Early Greek Philosophy
Jonathon Barnes
2001
Like Parmendies and Zeno, Melissus was in the Eleatic school.
Melissus was from Samos and at one point defeated Pericles and the Athenians in a sea battle. But, he is better known as a follower of Parmenides. Melissus' known book is actually a prose version of Parmenides' strange poetic work 'The Way of Truth'
Like Parmenides, he insists that whatever exist has always existed because it cannot have come from nothing (nothing can't exist) and it couldn't have come from something else (otherwise it would have always been that something in the first place).
He also agrees with Parmenides that nothing can be destroyed.
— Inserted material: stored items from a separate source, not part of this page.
/-- Reserves n blocks for the device: the blocks begin a set, and the sets take class 0. The blocks are zero-filled. -/
def State.reserveRun (s : State) (n : Nat) : State × Nat :=
  if n = 0 then (s, 0)
  else
    match runOf s.assigned n 256 (s.setsOpen - 1) with
    | none => (s, 0)
    | some b =>
      let m := (addrs (b / 256) (ceilDiv n 256)).foldl (fun (d : Dram) x => d.setClass x 0) s.dram
      (({ s with dram := m }).fill ((addrs b n).filter (fun k => !nsHas s.dram.clean k)), b)

/-- R436, R55: the mirror reserve of a new image: the old one's contents stay when it is PAIRED with the same MIRROR_GIB. -/
def State.takeReserve (s : State) (i : Image) : State :=
  let n := i.mirrorGib * 16384
  if i.paired && decide (0 < s.twc.reserveBlocks) && decide (s.twc.reserveBlocks = n) then { s with twc := { s.twc with kept := true } }
  else
    let s1 : State := { (s.dirtyBlocks (addrs s.twc.reserve s.twc.reserveBlocks)) with
      twc := { s.twc with cat := [], reserve := 0, reserveBlocks := 0, reserveOf := none, kept := false } }
    let r := s1.reserveRun n
    { r.1 with twc := { r.1.twc with reserve := r.2, reserveBlocks := if r.2 = 0 then 0 else n } }

/-- A port under the image's role: off ports stop, others that have trained begin admission (R412). -/
def State.applyRole (s : State) (p : Nat) : State :=
  if s.role p = 0 then s.updPort p (fun x => { x with st := .off })
  else if (s.port p).st = .trained then s.startAdmission p
  else s

/-- R483: a core island's ceiling: the highest frequency of its bounds whose voltage does not exceed VMAX_MV, FMIN_MHZ when
none fits. -/
def State.ceiling (s : State) (i : Nat) : Nat :=
  match s.sim.image with
  | none => 0
  | some x =>
    let lo := x.fmin.getD i 0
    let hi := x.fmax.getD i 0
    let ok := ((List.range ((hi - lo) / 25 + 1)).map (fun k => hi - 25 * k)).filter
      (fun f => decide (Config.voltMv i f ≤ x.vmax.getD i 0))
    ok.headD lo

/-- R483: at commit the core islands run at FMIN_MHZ of their clusters (notes/assumptions/6.md). -/
def State.islandsAt (s : State) (i : Image) : State :=
  { s with pcm := { s.pcm with islands := (List.range 18).map (fun k =>
      let x := s.island k
      if k < 8 then { x with mhz := i.fmin.getD k 400, mv := Config.voltMv k (i.fmin.getD k 400), raise := none, since := s.now }
      else { x with since := s.now }) } }

/-- R48, R53: every section in force; SERVICE for an owner image, TEST for a vendor factory image, where only packs run and the
sections of memory and links have nothing to act on (notes/assumptions/6.md). -/
def State.inForce (s : State) (i : Image) : State :=
  let s1 : State := { s with sim := { s.sim with
    image := some i
    present := []
    ownerFloor := if i.vendor then s.sim.ownerFloor else i.seq
    ownerDigest := if i.vendor then s.sim.ownerDigest else i.digest
    vendorFloor := if i.vendor then i.seq else s.sim.vendorFloor
    vendorDigest := if i.vendor then i.digest else s.sim.vendorDigest } }
  if i.vendor then (({ s1 with dev := { s1.dev with testFactory := true } }.formMachines i).islandsAt i).toLife .test
  else
    let s2 := s1.formMachines i
    let s3 := s2.takeReserve i
    let q := s3.reserveRun (ceilDiv (i.totalQueues * 64) 65536)
    let s4 : State := { q.1 with qmg := { q.1.qmg with store := q.2, storeBlocks := ceilDiv (i.totalQueues * 64) 65536 } }
    let c := s4.reserveRun 4096
    let s5 : State := { c.1 with
      cle := { c.1.cle with stage := c.2, coreGen := c.1.cle.coreGen.map (· + 1) }
      twc := { c.1.twc with st := if i.paired then .pairing else .unpaired, ckptDone := false }
      flt := { c.1.flt with patrol := c.1.flt.patrol.map (fun (p : Patrol) => { Patrol.reset with since := c.1.now, last := p.last }) } }
    let s6 := (s5.islandsAt i).toLife .service
    let s7 := (List.range 16).foldl State.applyRole s6
    { s7 with dev := { s7.dev with twnAliveOut := i.paired } }

/-! ## Commands -/

/-- Ends the SIM command with a code, section and field offset. -/
def State.simDone (s : State) (op code sec off : Nat) : State :=
  { s with sim := { s.sim with cmd := s.sim.cmd.finish op code, section_ := sec, fieldOffset := off, run := none } }

/-- R43, Table 5: whether a command is accepted in the lifecycle state, and while a change record exists, only CLEAR (R84). -/
def State.simPermits (s : State) (op : Nat) : Bool :=
  let change := match s.tkm.pending with | some .session => false | some _ => true | none => false
  let any := match s.dev.life with | .unclaimed => true | .held => true | .service => true | _ => false
  if op = 1 then any || decide (s.dev.life = .test) || decide (s.dev.life = .recovery)
  else if change then false
  else if op = 5 then decide (s.dev.life = .service) || (decide (s.dev.life = .test) && s.dev.testFactory)
  else any

/-- R44: CLEAR. -/
def State.simClear (s : State) : State := { s with sim := { s.sim with present := [] } }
He also agrees that it it is limitless. Since it is limitless there can be nothing else. This is the justification for monism.
Since it is uncreated, indestructible and limitless making everything one, there is no change. You can't change anything into something else if there is only one limitless thing.
He also denies the possibility of motion. He does this by reasoning since everything is one, it cannot condense or become rarefied as earlier philosophers said because if it did condense or become rarefied it would be at the same time denser than itself, which is impossible. So since it cannot change it is full. If it is full then there is no chance for anything to move within itself.
"For what does not exist wholly cannot exist always" (Barnes, 94). Nothing can come into being. It exists or it does not.
He has an interesting thought on how the limitless thing cannot suffer pain: "Nor does it suffer pain. For if it is in pain it will not wholly exist; for a thing in pain cannot exist always, nor does it have equal power with what is healthy. Nor will it be similar if it suffers pain; for it will suffer pain by the loss or the addition of something, and it will no longer be similar. Nor could what is healthy suffer pain; for the health which existed would perish and what did not exist would come into being. With regard to suffering anguish, the same argument holds as for being in pain" (Barnes, 96). That's an interesting thought if Melissus equates the limitless with god in a pantheistic way.
The physical world for Melissus was 'the way of opinion', not in 'the way of truth'. The physical world isn't the true reality.
For both Parmenides and Melissus the physical objects of the world only seem to exist but have no true existence.